■ ASSIGNMENT
All lines of the records below that contain the word "holds" must be listed.
===== DATASET EXTRACT
theorem blockAt_append_right {A B : List Byte} {bs a j : Nat} (h : A.length = a * bs) :
    blockAt (A ++ B) bs (a + j) = blockAt B bs j := by
  simp only [blockAt]
  congr 1
  rw [show (a + j) * bs = A.length + j * bs by rw [h]; ring, List.drop_append]
  simp

theorem blockAt_drop {T : List Byte} {bs a j : Nat} : blockAt (T.drop (a * bs)) bs j = blockAt T bs (a + j) := by
  simp only [blockAt, List.drop_drop]
  congr 2
  ring

/-! ### The loop -/

@[simp] theorem runBlocks_zero (P : Prim) (c : CipherSpec) (k T cv : List Byte) : runBlocks P c k T cv 0 = some ([], cv) := rfl

/-- The loop's last turn (R67). -/
theorem runBlocks_succ {P : Prim} {c : CipherSpec} {k T cv out cv' : List Byte} {j : Nat} :
    runBlocks P c k T cv (j + 1) = some (out, cv') ↔
      ∃ o v y, runBlocks P c k T cv j = some (o, v) ∧ xform P c k (blockAt T c.bs j) v = some (y, cv') ∧ out = o ++ y := by
  simp only [runBlocks]
  rcases runBlocks P c k T cv j with - | ⟨o, v⟩
  · simp
  · simp only [Option.some.injEq, Prod.mk.injEq]
    rcases hx : xform P c k (blockAt T c.bs j) v with - | ⟨y, w⟩
    · simp only [reduceCtorEq, false_iff]
      rintro ⟨o', v', y, ⟨rfl, rfl⟩, h, -⟩
      simp [hx] at h
    · simp only [Option.some.injEq, Prod.mk.injEq]
      constructor
      · rintro ⟨rfl, rfl⟩
        exact ⟨o, v, y, ⟨rfl, rfl⟩, hx, rfl⟩
      · rintro ⟨o', v', y', ⟨rfl, rfl⟩, h, rfl⟩
        simp only [hx, Option.some.injEq, Prod.mk.injEq] at h
        exact ⟨by rw [h.1], h.2⟩

/-- The output of `nb` blocks has `nb * bs` bytes, and the chaining value one block. -/
theorem runBlocks_length {P : Prim} {c : CipherSpec} {k T cv out cv' : List Byte} {n : Nat}
    (h : runBlocks P c k T cv n = some (out, cv')) (hT : n * c.bs ≤ T.length) (hcv : cv.length = c.bs) :
    out.length = n * c.bs ∧ cv'.length = c.bs := by
  induction n generalizing out cv' with
  | zero =>
    simp only [runBlocks_zero, Option.some.injEq, Prod.mk.injEq] at h
    obtain ⟨rfl, rfl⟩ := h
    exact ⟨by simp, hcv⟩
  | succ n ih =>
    obtain ⟨o, v, y, ho, hy, rfl⟩ := runBlocks_succ.mp h
    have hs : (n + 1) * c.bs = n * c.bs + c.bs := by ring
    obtain ⟨h1, h2⟩ := ih ho (by omega)
    obtain ⟨h3, h4⟩ := xform_length hy (length_blockAt hT) h2
    exact ⟨by rw [List.length_append, h1, h3]; omega, h4⟩

/-- The loop depends only on the blocks it reads. -/
theorem runBlocks_congr {P : Prim} {c : CipherSpec} {k T T' cv : List Byte} {n : Nat}
    (h : ∀ j, j < n → blockAt T c.bs j = blockAt T' c.bs j) : runBlocks P c k T cv n = runBlocks P c k T' cv n := by
  induction n with
  | zero => rfl
  | succ n ih =>
    simp only [runBlocks]
    rw [ih (fun j hj => h j (by omega)), h n (by omega)]

/-- Running `a + b` blocks is running the first `a` and then the `b` blocks that follow them (R76). -/
theorem runBlocks_add (P : Prim) (c : CipherSpec) (k T cv : List Byte) (a b : Nat) :
    runBlocks P c k T cv (a + b) =
      match runBlocks P c k T cv a with
      | none => none
      | some (out, v) =>
        match runBlocks P c k (T.drop (a * c.bs)) v b with
        | none => none
        | some (out', w) => some (out ++ out', w) := by
  induction b with
  | zero =>
    rcases runBlocks P c k T cv a with - | ⟨o, v⟩ <;> simp
  | succ b ih =>
    rw [← Nat.add_assoc, runBlocks, ih]
    rcases runBlocks P c k T cv a with - | ⟨o, v⟩
    · rfl
    · simp only [runBlocks, blockAt_drop]
      rcases runBlocks P c k (T.drop (a * c.bs)) v b with - | ⟨o', w⟩
      · rfl
      · simp only
        rcases xform P c k (blockAt T c.bs (a + b)) w with - | ⟨y, u⟩
        · rfl
        · simp

/-- The loop over a string that begins with `a` whole blocks. -/
theorem runBlocks_append (P : Prim) (c : CipherSpec) (k A B cv : List Byte) (a b : Nat) (h : A.length = a * c.bs) :
    runBlocks P c k (A ++ B) cv (a + b) =
      match runBlocks P c k A cv a with
      | none => none
      | some (out, v) =>
        match runBlocks P c k B v b with
        | none => none
        | some (out', w) => some (out ++ out', w) := by
  rw [runBlocks_add, show (A ++ B).drop (a * c.bs) = B by rw [← h]; simp]
  rw [runBlocks_congr (T := A ++ B) (T' := A)]
  intro j hj
  apply blockAt_append_left
  rw [h]
  exact Nat.mul_le_mul_right _ hj

/-- Every turn of a loop that ran to its end: the output so far, and the transform of its block (R67). -/
theorem runBlocks_turn {P : Prim} {c : CipherSpec} {k T cv out cv' : List Byte} {n : Nat} 
    (hT : n * c.bs ≤ T.length) (hcv : cv.length = c.bs) (h : runBlocks P c k T cv n = some (out, cv')) :
    ∀ j, j < n → ∃ o v w, runBlocks P c k T cv j = some (o, v) ∧ o = out.take (j * c.bs) ∧ v.length = c.bs ∧
      xform P c k (blockAt T c.bs j) v = some (blockAt out c.bs j, w) ∧ (j + 1 = n → w = cv') ∧
      runBlocks P c k T cv (j+1) = some (out.take ((j+1) * c.bs), w) := by
  induction n generalizing out cv' with
  | zero => intro j hj; omega
  | succ n ih =>
    intro j hj
    obtain ⟨o, v, y, ho, hy, rfl⟩ := runBlocks_succ.mp h
    have hs : (n + 1) * c.bs = n * c.bs + c.bs := by ring
    obtain ⟨l1, l2⟩ := runBlocks_length ho (by omega) hcv
    obtain ⟨l3, l4⟩ := xform_length hy (length_blockAt hT) l2
    by_cases hjn : j = n
    · subst hjn
      refine ⟨o, v, cv', ho, ?_, l2, ?_, fun _ => rfl, ?_⟩
      · rw [← l1, List.take_append_of_le_length (le_refl _)]; simp
      · rw [hy]; congr 2
        unfold blockAt
        rw [← l1]; simp [← l3]
      · rw [h]; congr 2
        rw [List.take_of_length_le]; rw [List.length_append, l1, l3, hs]
    · obtain ⟨o', v', w, a, b, l, d, e, f⟩ := ih (by omega) ho j (by omega)
      have hjb : (j + 1) * c.bs ≤ o.length := by rw [l1]; exact Nat.mul_le_mul_right _ (by omega)
      have hjb' : j * c.bs ≤ o.length := le_trans (Nat.mul_le_mul_right _ (by omega)) hjb
      refine ⟨o', v', w, a, ?_, l, ?_, by omega, ?_⟩
      · rw [b, List.take_append_of_le_length hjb']
      · rw [d, blockAt_append_left hjb]
      · rw [f, List.take_append_of_le_length hjb]

/-! ### The tail and the padding -/

theorem length_tailOf (T : List Byte) (bs : Nat) : (tailOf T bs).length = T.length % bs := by
  simp only [tailOf, blockCount, List.length_drop]
  have := Nat.div_add_mod T.length bs
  rw [Nat.mul_comm] at this
  omega

theorem length_padApply {tail : List Byte} {bs : Nat} (h : tail.length ≤ bs) : (padApply tail bs).length = bs := by
  simp [padApply]; omega

/-- The strip succeeds exactly on a last byte in `1 .. bs` that the output can lose (R87). -/
theorem padStrip_eq_some {out o : List Byte} {bs p : Nat} :
    padStrip out bs = some (o, p) ↔
      ∃ last, out.getLast? = some last ∧ p = last.toNat ∧ 1 ≤ p ∧ p ≤ bs ∧ p ≤ out.length ∧ o = out.take (out.length - p) := by
  unfold padStrip
  rcases hl : out.getLast? with - | last
  · simp
  · simp only [Option.some.injEq]
    split
    · rename_i h
      simp only [reduceCtorEq, false_iff]
      rintro ⟨l, rfl, rfl, h1, h2, h3, -⟩
      omega
    · rename_i h
      simp only [Option.some.injEq, Prod.mk.injEq]
      constructor
      · rintro ⟨rfl, rfl⟩
        exact ⟨last, rfl, rfl, by omega, by omega, by omega, rfl⟩
      · rintro ⟨l, rfl, rfl, -, -, -, rfl⟩
        exact ⟨rfl, rfl⟩

/-! ### The result of an UPDATE -/

/-- What a successful result is, in each of the three cases of R67. -/
theorem updateResult_ok {P : Prim} {c : CipherSpec} {k T cv : List Byte} {final : Bool} {r : Staged}
    (h : updateResult P c k T cv final = .ok r) :
    ∃ out v, runBlocks P c k T cv (T.length / c.bs) = some (out, v) ∧
      ((final = false ∧ r = ⟨out, v, tailOf T c.bs, T.length / c.bs, 0⟩) ∨
       (final = true ∧ c.dir = .encrypt ∧ ∃ y w, xform P c k (padApply (tailOf T c.bs) c.bs) v = some (y, w) ∧
          r = ⟨out ++ y, w, [], T.length / c.bs + 1, c.bs - T.length % c.bs⟩) ∨
       (final = true ∧ c.dir = .decrypt ∧ ∃ o p, padStrip out c.bs = some (o, p) ∧
          r = ⟨o, v, [], T.length / c.bs, p⟩)) := by
  simp only [updateResult, blockCount] at h
  rcases hb : runBlocks P c k T cv (T.length / c.bs) with - | ⟨out, v⟩
  · simp [hb] at h
  · refine ⟨out, v, rfl, ?_⟩
    simp only [hb] at h
    cases final with
    | false =>
      simp only [tailResult, Bool.false_eq_true, if_false, Except.ok.injEq] at h
      exact .inl ⟨rfl, h.symm⟩
    | true =>
      right
      simp only [tailResult, if_true] at h
      cases hd : c.dir with
      | encrypt =>
        left
        refine ⟨rfl, rfl, ?_⟩
        simp only [hd, padResult] at h
        rcases hx : xform P c k (padApply (tailOf T c.bs) c.bs) v with - | ⟨y, w⟩
        · simp [hx] at h
        · simp only [hx, Except.ok.injEq, length_tailOf] at h
          exact ⟨y, w, rfl, h.symm⟩
      | decrypt =>
        right
        refine ⟨rfl, rfl, ?_⟩
        simp only [hd, stripResult] at h
        rcases hx : padStrip out c.bs with - | ⟨o, p⟩
        · simp [hx] at h
        · simp only [hx, Except.ok.injEq] at h
          exact ⟨o, p, rfl, h.symm⟩

/-- The sizes of a successful result: its output is at most one block longer than the work string, its carry shorter than
a block, its chaining value one block. -/
theorem updateResult_sizes {P : Prim} {c : CipherSpec} {k T cv : List Byte} {final : Bool} {r : Staged}
    (h : updateResult P c k T cv final = .ok r) (hcv : cv.length = c.bs) :
    r.out.length ≤ T.length + c.bs ∧ r.carry.length < c.bs ∧ r.cv.length = c.bs ∧ r.pad ≤ c.bs ∧
      (final = false → r.pad = 0) ∧ (final = true → 1 ≤ r.pad ∧ r.carry = []) := by
  obtain ⟨out, v, hb, hr⟩ := updateResult_ok h
  have hpos := c.bs_pos
  have hm : T.length / c.bs * c.bs ≤ T.length := Nat.div_mul_le_self _ _
  have hmod := Nat.mod_lt T.length hpos
  obtain ⟨h1, h2⟩ := runBlocks_length hb hm hcv
  rcases hr with ⟨rfl, rfl⟩ | ⟨rfl, -, y, w, hx, rfl⟩ | ⟨rfl, -, o, p, hs, rfl⟩
  · refine ⟨by simp only; omega, by simp only [length_tailOf]; omega, h2, by simp, fun _ => rfl, by simp⟩
  · obtain ⟨h3, h4⟩ := xform_length hx (length_padApply (by rw [length_tailOf]; omega)) h2
    refine ⟨by simp only [List.length_append]; omega, by simpa using hpos, h4, by simp, by simp, fun _ => ⟨by simp only; omega, rfl⟩⟩
  · obtain ⟨last, -, rfl, hp1, hp2, hp3, rfl⟩ := padStrip_eq_some.mp hs
    refine ⟨by simp only [List.length_take]; omega, by simpa using hpos, h2, hp2, by simp, fun _ => ⟨hp1, rfl⟩⟩

/-! ### The commit -/

theorem State.commitCv_mem_ecb (s : State) (c : CipherSpec) (l : List Byte) (h : c.mode = .ecb) : (s.commitCv c l).mem = s.mem := by
  simp [State.commitCv, h]

theorem State.commitCv_mem_cbc (s : State) (c : CipherSpec) (l : List Byte) (h : c.mode = .cbc) :
    (s.commitCv c l).mem = (s.setArr .cv (l.take c.bs)).mem := by
  simp [State.commitCv, h]

/-- `DOUT` after a commit: the output and then zeros (R79). -/
theorem State.commit_dout (s : State) (c : CipherSpec) (r : Staged) (f : Bool) (h : r.out.length ≤ 1056) :
    (s.commit c r f).firstBytes .dout 1056 = r.out ++ zeros (1056 - r.out.length) := by
  rw [State.firstBytes_of_mem (State.commit_mem s c r f), ← State.firstBytes_setArr_full s .dout r.out 1056 (by decide) h]
  cases hm : c.mode
  · exact State.firstBytes_of_mem (State.commitCv_mem_ecb _ _ _ hm) _ _
  · rw [State.firstBytes_of_mem (State.commitCv_mem_cbc _ _ _ hm)]
    exact State.firstBytes_setArr_ne _ .cv .dout _ _ (by decide) (by decide)

/-- `CV` after a commit in CBC: the chaining value and then zeros (R79). -/
theorem State.commit_cv_cbc (s : State) (c : CipherSpec) (r : Staged) (f : Bool) (hm : c.mode = .cbc) (h : r.cv.length = c.bs) :
    (s.commit c r f).firstBytes .cv 16 = r.cv ++ zeros (16 - c.bs) := by
  rw [State.firstBytes_of_mem (State.commit_mem s c r f), State.firstBytes_of_mem (State.commitCv_mem_cbc _ _ _ hm),
    List.take_of_length_le (by omega), State.firstBytes_setArr_full _ .cv _ 16 (by decide) (by rw [h]; exact c.bs_le), h]

/-- `CV` after a commit in ECB is as before (R73, R79). -/
theorem State.commit_cv_ecb (s : State) (c : CipherSpec) (r : Staged) (f : Bool) (hm : c.mode = .ecb) (n : Nat) (hn : n ≤ 16) :
    (s.commit c r f).firstBytes .cv n = s.firstBytes .cv n := by
  rw [State.firstBytes_of_mem (State.commit_mem s c r f), State.firstBytes_of_mem (State.commitCv_mem_ecb _ _ _ hm)]
  exact State.firstBytes_setArr_ne _ .dout .cv _ _ (by decide) hn

/-- Every byte outside `DOUT`, and in CBC outside `CV`, is as before a commit. -/
theorem State.commit_read_other (s : State) (c : CipherSpec) (r : Staged) (f : Bool) (o : Nat) (h1 : ¬ Arr.dout.holds o)
    (h2 : ¬ (Arr.cv.holds o ∧ c.mode = .cbc)) : Memory.read (s.commit c r f).mem o = Memory.read s.mem o := by
  rw [State.commit_mem]
  cases hm : c.mode
  · rw [State.commitCv_mem_ecb _ _ _ hm]
    exact State.read_setArr_other _ _ _ _ h1
  · rw [State.commitCv_mem_cbc _ _ _ hm, State.read_setArr_other _ _ _ _ (fun h => h2 ⟨h, hm⟩)]
    exact State.read_setArr_other _ _ _ _ h1

/-- The result of an `UPDATE` whose checks passed fits the registers it is committed to. -/
theorem updateResult_fits {P : Prim} {s : State} {c : CipherSpec} {len : Nat} {f : Bool} {r : Staged} (hl : len ≤ 1024)
    (hr : updateResult P c (s.key c) (s.workString len) (s.firstBytes .cv c.bs) f = .ok r) :
    r.out.length ≤ 1056 ∧ r.carry.length < c.bs ∧ r.cv.length = c.bs ∧ r.pad ≤ c.bs := by
  obtain ⟨h1, h2, h3, h4, -, -⟩ := updateResult_sizes hr (by simp)
  simp only [State.length_workString] at h1
  have := c.bs_le
  have := s.pblen.isLt
  exact ⟨by omega, h2, h3, h4⟩

end Sys2Proof.Machine
end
==========
■ WRITTEN SOLUTION
theorem State.commit_read_other (s : State) (c : CipherSpec) (r : Staged) (f : Bool) (o : Nat) (h1 : ¬ Arr.dout.holds o)
    (h2 : ¬ (Arr.cv.holds o ∧ c.mode = .cbc)) : Memory.read (s.commit c r f).mem o = Memory.read s.mem o := by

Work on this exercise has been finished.